Though she’s dealing with an unidentified supernatural force causing her to explode colours and pass out, in all other ways, her search for community and love is not unfamiliar to our own. “Getting to play that kind of character is something that really resonated with me. For me, as someone in their 20s, there’s a sense of wanting community and wanting to surround yourself with people who see you for who you are and accept you for who you are. And Niko really does that and she holds that to her core.” She pauses. “That kind of quality is something that I try to remind myself of every day – we’re all allowed to exist as who we are.”

For the cast and crew of Dead Boy Detectives, this sense of community on screen was mirrored behind the scenes as well. “The balance of doing great work but being kind to others and yourself is a feeling that I will take with me forever. It truly is corny to say, but every day was my favourite day. Getting to do this for the first time, as a first project, everything is so brand new, that there is no day like the other. I always went to set and left feeling so grateful and so happy that this is the dream job that I’ve gotten to land.” There was one day, in particular, that stands out to Kitamura as a significantly memorable one. Filming in the pouring rain on a cliffside in the cold of the night, the cast and crew worked for eight hours in intense conditions to get the perfect shot. Challenging? Perhaps. But often it’s the most difficult situations that bond people together – and under the most extreme conditions that magic is made.

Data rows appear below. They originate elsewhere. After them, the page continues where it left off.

-- ==== Sys2Proof/Machine/Perform.lean ====
section
/-! DEFINITION. Performing issued operations (R94 to R115, R121 to R126, R175, R205 to R211, R294, R351, R365): one
access at a time, then the operation's completion, its registers and its place in its class (R104), and failures after
issue (R183, R197). -/

namespace Sys2Proof.Machine

open Sys2Proof

/-! ### Finding operations -/

/-- An operation of a group by name. -/
def Group.findOp (g : Group) (id : Nat) : Option Op := g.allOps.find? (fun o => o.id == id)

/-- Put an operation's record back where it stands, and let completed ones leave their classes (R104). -/
def Group.putOp (g : Group) (o : Op) : Group :=
  let put (r : RegCtx) : RegCtx := RegCtx.retire { r with ops := r.ops.map (fun x => if x.id == o.id then o else x) }
  { g with main := put g.main, handler := g.handler.map (fun h => { h with ctx := put h.ctx }) }

/-- The group that holds an operation: the resident one of the place, one that has left it (R33), or a saved one
(R201). -/
def holderOf (s : State) (p : Place) (id : Nat) : Option Group :=
  let here (g : Group) : Bool := g.place == p && (g.findOp id).isSome
  (s.groups ++ s.departed ++ (s.saved.map (·.groups)).flatten).find? here

/-- Put a resident, departed or saved group back. -/
def putGroup (s : State) (g : Group) : State :=
  let put (x : Group) : Group := if x.place == g.place && x.team == g.team && x.index == g.index then g else x
  { mapGroups s put with departed := s.departed.map put }

/-- The operations of the same register context that are older: a handler's accesses are ordered among themselves and not
after those of the group it serves (R98 names no handler). (DESIGN CHOICE, log 88) -/
def Group.olderOps (g : Group) (id : Nat) : List Op :=
  let mine := if g.main.ops.any (fun o => o.id == id) then g.main.ops
    else match g.handler with | some h => h.ctx.ops | none => []
  mine.filter (fun o => decide (o.id < id))

/-! ### One access -/

/-- Does a write have to wait for the host to give the line up (R216, R217)? -/
def hostBlocks (s : State) (x : Loc) (n : Nat) : Bool :=
  match x with
  | .phys a => hostHolds s (a / 128) || hostHolds s ((a + n - 1) / 128)
  | _ => false

/-- Ask the host for the lines of a range. -/
def askHost (s : State) (x : Loc) (n : Nat) : State :=
  match x with
  | .phys a =>
    let s := if hostHolds s (a / 128) then snoopHost s (a / 128) else s
    if hostHolds s ((a + n - 1) / 128) then snoopHost s ((a + n - 1) / 128) else s
  | _ => s

/-- The contention counter of a line: that of its home slice at physical line-address bits 16:7 XOR 26:17 (R111). -/
def contentionIdx (a : Nat) : Nat := lineHome a * 1024 + ((a / 2 ^ 7 % 1024) ^^^ (a / 2 ^ 17 % 1024))

/-- The value of a contention counter. -/
def contentionAt (s : State) (idx : Nat) : Nat :=
  match s.contention.find? (fun c => c.idx == idx) with
  | some c => c.count
  | none => 0

/-- A contention counter after an atomic of a core with a new value: an atomic of another core than the last restarts its
period of 1,024 clocks (R111). A counter that no atomic has reached is 0. -/
def countAtomic (s : State) (w : Actor) (idx count : Nat) : State :=
  let since := match s.contention.find? (fun c => c.idx == idx) with
    | some c => if c.die == w.die && c.core == w.core then c.since else s.clock
    | none => s.clock
  { s with contention := { idx := idx, count := count, die := w.die, core := w.core, since := since }
      :: s.contention.filter (fun c => c.idx != idx) }

/-- Is a registration of a word of a line revoked for an atomic of another core (R111): one of the words that it
reaches, or one that a die gives up with the line, at the home because the directory names the die, for a grant because
the granted die takes the line exclusive (R209)? -/
def revokedFor (s : State) (w : Actor) (a n : Nat) (granted : Bool) : Bool :=
  s.l1.any (fun y => y.reg && !(y.die == w.die && y.core == w.core)
    && ((decide (a / 4 * 4 ≤ y.addr) && decide (y.addr < a + n))
      || (y.addr / 128 == a / 128
        && (if granted then y.die != w.die
            else s.dir.any (fun d => d.line == a / 128 && d.holder == y.die && d.holder != 4 && d.halves == 0)))))

/-- The former value and the write of a read-modify-write, where R111 places it. The former value of another storer's
shuttered cell is observed before the cell settles (R124). -/
def performRmw (s : State) (w : Actor) (returns atBank : Bool) (ctx : Nat) (x : Loc) (n : Nat) (f : Nat → Nat) :
    Nat × State :=
  let old := locRead s x n
  let s := settleForeign (observe s w x n) w x n
  match x with
  | .phys a =>
    let mine := (List.range ((a + n + 3) / 4 - a / 4)).all (fun k =>
      s.l1.any (fun y => y.reg && y.addr == (a / 4 + k) * 4 && y.die == w.die && y.core == w.core))
    let idx := contentionIdx a
    let c := contentionAt s idx
    let risen := if revokedFor s w a n false then Min.min 3 (c + 1) else c
    let here (s : State) : State := l1Store (dirExclusive (hostFetch s a n) (a / 128) w.die) w.die w.core a n (f old)
    let home (s : State) : State := actWrite (hostFetch s a n) w x n (f old)
    if !registers s a then (old, home s)
    else if 48 ≤ w.core then (old, home s)
    else if atBank || captures s ctx then (old, home (countAtomic s w idx risen))
    else if mine then (old, here (countAtomic s w idx c))
    else if !returns || decide (2 ≤ c) then (old, home (countAtomic s w idx risen))
    else (old, here (countAtomic s w idx (if revokedFor s w a n true then Min.min 3 (c + 1) else c - 1)))
  | _ => (old, actWrite s w x n (f old))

Rosaline Shahnavaz/Netflix © 2024

Rosaline Shahnavaz/Netflix © 2024

“As a Japanese person, watching TV [growing up], it was nice to see Asian characters, but it was nowhere near as diverse and deep and layered as it is now.” She mentions Sandra Oh on Grey’s Anatomy and Jenna Ushkowitz on the groundbreaking-for-its-time-but-hasn’t-aged-well Glee as prime examples. “Seeing those characters on my screen was so fundamentally important to me, because it made me realise that I can pursue this. It’s people in the past that have really led me to being able to be here. I’m blessed that I get to reap the benefits of what people have done for us in the past, but I’m also excited to see where these stories continue to go.”

“Niko is a character where, yes she is Japanese and she represents so many wonderful things about Japan, but she’s also a young woman that moved to go to boarding school in the States. She’s an international girly as am I, so I don’t have to put on an accent to play her, I can still be me. It is so reflective of the modern time. I’m really happy and blessed that she exists and that Steve Yawkey created this show that is reflective of the world we live in.”

What’s next for Kitamura? “I think the biggest thing on my mind right now is how excited I am for people to watch the show. I think it’s unlike anything we have on TV at the moment. It is wonderfully wild, incredibly mystical.”

But don’t take our word for it – Dead Boy Detectives is out on Netflix now.